SCOTUS Leaves in Place Lower Court Ruling Limiting Rights of Illegal Entrants

By Andrew R. Arthur on April 21, 2017

On April 17, 2017, the Supreme Court denied a petition for writ of certiorari in Castro et al. v. Dep't of Homeland Sec., U.S., 2017 WL 1366739 (2017), a case involving the constitutional rights of a group of aliens who had entered the United States illegally. Although "a variety of considerations underlie denials of the writ" generally, the Supreme Court's denial of the petition in this case leaves in place a circuit court decision that limits the rights of aliens who were apprehended shortly after entering the United States illegally, at least in the Third Circuit.

The circuit court decision, Castro v. U.S. Dep't of Homeland Sec., 835 F.3d 422 (3d Cir. 2016), involved 28 families who were natives and citizens of El Salvador, Honduras, and Guatemala. Each of the members of those families had entered the United States illegally over a period of several months in late 2015. U.S. Customs and Border Protection (CBP) agents had arrested each "within close proximity to the border and shortly after their illegal crossing." As the court noted:

In fact, the vast majority were apprehended within an hour or less of entering the country, and at distances of less than one mile from the border; in all events, no petitioner appears to have been present in the country for more than about six hours, and none was apprehended more than four miles from the border.

Each of the alien petitioners was processed for expedited removal under section 235(b) of the Immigration and Nationality Act (INA). Because the aliens expressed a fear of persecution or torture if returned to their native countries, they were referred to an asylum officer for a credible fear interview under section 235(b)(1)(A)(ii) of the INA. While each was found not to have a credible fear, each requested and was granted de novo review of their credible fear claims by an immigration judge under section 235(b)(1)(B)(iii)(III) of the INA.
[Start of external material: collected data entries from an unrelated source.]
-- ==== Sys2Proof/Machine/Beat.lean ====
section
/-! DEFINITION. Beat.lean: edges, acquisition, slack, slip and hold, and the sequence of steps at an edge (chapter 2). -/

namespace Sys2Proof.Machine

/-- The beat period in units of 0.125 ns (R30). -/
def State.period8 (s : State) : Nat := s.obj O.BEAT_PERIOD_NS * 8

/-- The nanoseconds of a slack of N sixty-fourths (R37). -/
def State.slackNs (s : State) (n : Nat) : Nat := n * s.obj O.BEAT_PERIOD_NS / 64

/-- The nominal time of the next edge (R33). -/
def State.nominal (s : State) : Nat := s.beat.lastEdge + s.period8

/-- The count that the next edge begins. -/
def State.nextCount (s : State) : Nat :=
  if s.beat.firstEdge then s.beat.nextCount else (s.obj O.BEAT_COUNT + 1) % 2 ^ 64

/-- Fields of an EDGE payload (Table 2.3). -/
abbrev Edge.low (w : Nat) : Nat := bits w 63 48
/-- SLACK_N. -/
abbrev Edge.slack (w : Nat) : Nat := bits w 47 43
/-- SLIP. -/
abbrev Edge.slip (w : Nat) : Bool := bit w 42
/-- HOLD. -/
abbrev Edge.hold (w : Nat) : Bool := bit w 41
/-- REMAIN. -/
abbrev Edge.remain (w : Nat) : Nat := bits w 15 0

/-- An EDGE payload (Table 2.3). -/
def edgeWord (low slack : Nat) (slip hold : Bool) (remain : Nat) : Nat :=
  low % 65536 * 2 ^ 48 + slack * 2 ^ 43 + b2n slip * 2 ^ 42 + b2n hold * 2 ^ 41 + remain

/-- The links that edges go down on (R38, R45). -/
def State.downLinks (s : State) : List Nat := (setBits (s.obj O.DOWNSTREAM_MASK) 24).filter s.usable

/-- A BEATNUM goes before an EDGE on a link when it is owed there, or when BEAT_LOW16 is 0, once (R47). -/
def State.beatnum (s : State) (n count : Nat) : State :=
  if bit s.beat.beatnumDue n || (count % 65536 = 0 && s.beat.numSent ≠ some count) then
    { s with beat.beatnumDue := setBit s.beat.beatnumDue n false }.send (.block n 1 4 count 0)
  else s

/-- An EDGE goes down (R36, R38, R39, R47): `remain` gives REMAIN on a link; a copy that would be below 0 is not sent. -/
def State.sendEdge (s : State) (word count : Nat) (remain : Nat → Int) : State :=
  let s := s.downLinks.foldl (fun (s : State) n =>
    let r := remain n
    if r < 0 then s
    else
      let w := word - word % 65536 + r.toNat % 65536
      let s := (s.beatnum n count).send (.block n 1 1 w 0)
      if r < 512 then s
      else { s with beat.second := s.beat.second ++ [{ link := n, word := w - 512, due := s.now + 512 }] }) s
  { s with beat.numSent := some count }

/-- EDGE_SECOND_COPY (R39): 64 ns after the first copy, on the next lane (R308). -/
def execEdgeSecondCopy (s : State) : Outcome :=
  match s.beat.second with
  | [] => ok s
  | c :: cs =>
    let s := s.upTo c.due
    let out := (c :: cs).filter (fun (x : SecondCopy) => x.due ≤ c.due)
    ok ({ s with beat.second := (c :: cs).filter (fun (x : SecondCopy) => c.due < x.due) }.sendAll
      ((out.filter (fun (x : SecondCopy) => s.usable x.link)).map (fun (x : SecondCopy) => Out.block x.link 1 1 x.word 1)))

/-- What waited for an edge that will not come (R235, R391, R452, R462, R467): it is done at once. -/
def State.offBeat (s : State) : State :=
  let s := [0, 1, 2, 3].foldl (fun (s : State) p => if (s.job p).unload then s.unloadNow p else s) s
  let s := [0, 1, 2, 3].foldl (fun (s : State) k => if (s.optics.pending.find k).isSome then s.crossOver k else s) s
  let s := if s.obj O.RESHAPE_STATE = 1 && s.noneRunning then s.reshapeApply else s
  let s := if s.power.pendingMode then s.beginMove else s
  let s := if s.power.holdPending then s.applyHold else s
  if s.power.stopPending then (s.stopModule 1 s.lowVin 0xFF 0xFF).supplyState else s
In each of the cases, the immigration judge agreed that the alien had not been found to have a credible fear, and the cases were referred back to the Department of Homeland Security (DHS) in accordance with 8 C.F.R. § 1208.30(g)(2)(iv)(A) for removal. Each of the 28 families then, separately, submitted a habeas petition to the U.S. District Court for the Eastern District of Pennsylvania, in which they claimed that the asylum officer and immigration judge, in the course of their respective credible fear interviews and reviews "violated their Fifth Amendment procedural due process rights, as well as their rights under the INA, the Foreign Affairs Reform and Restructuring Act of 1998, the United Nations Convention Against Torture, the Administrative Procedure Act, and the applicable implementing regulations."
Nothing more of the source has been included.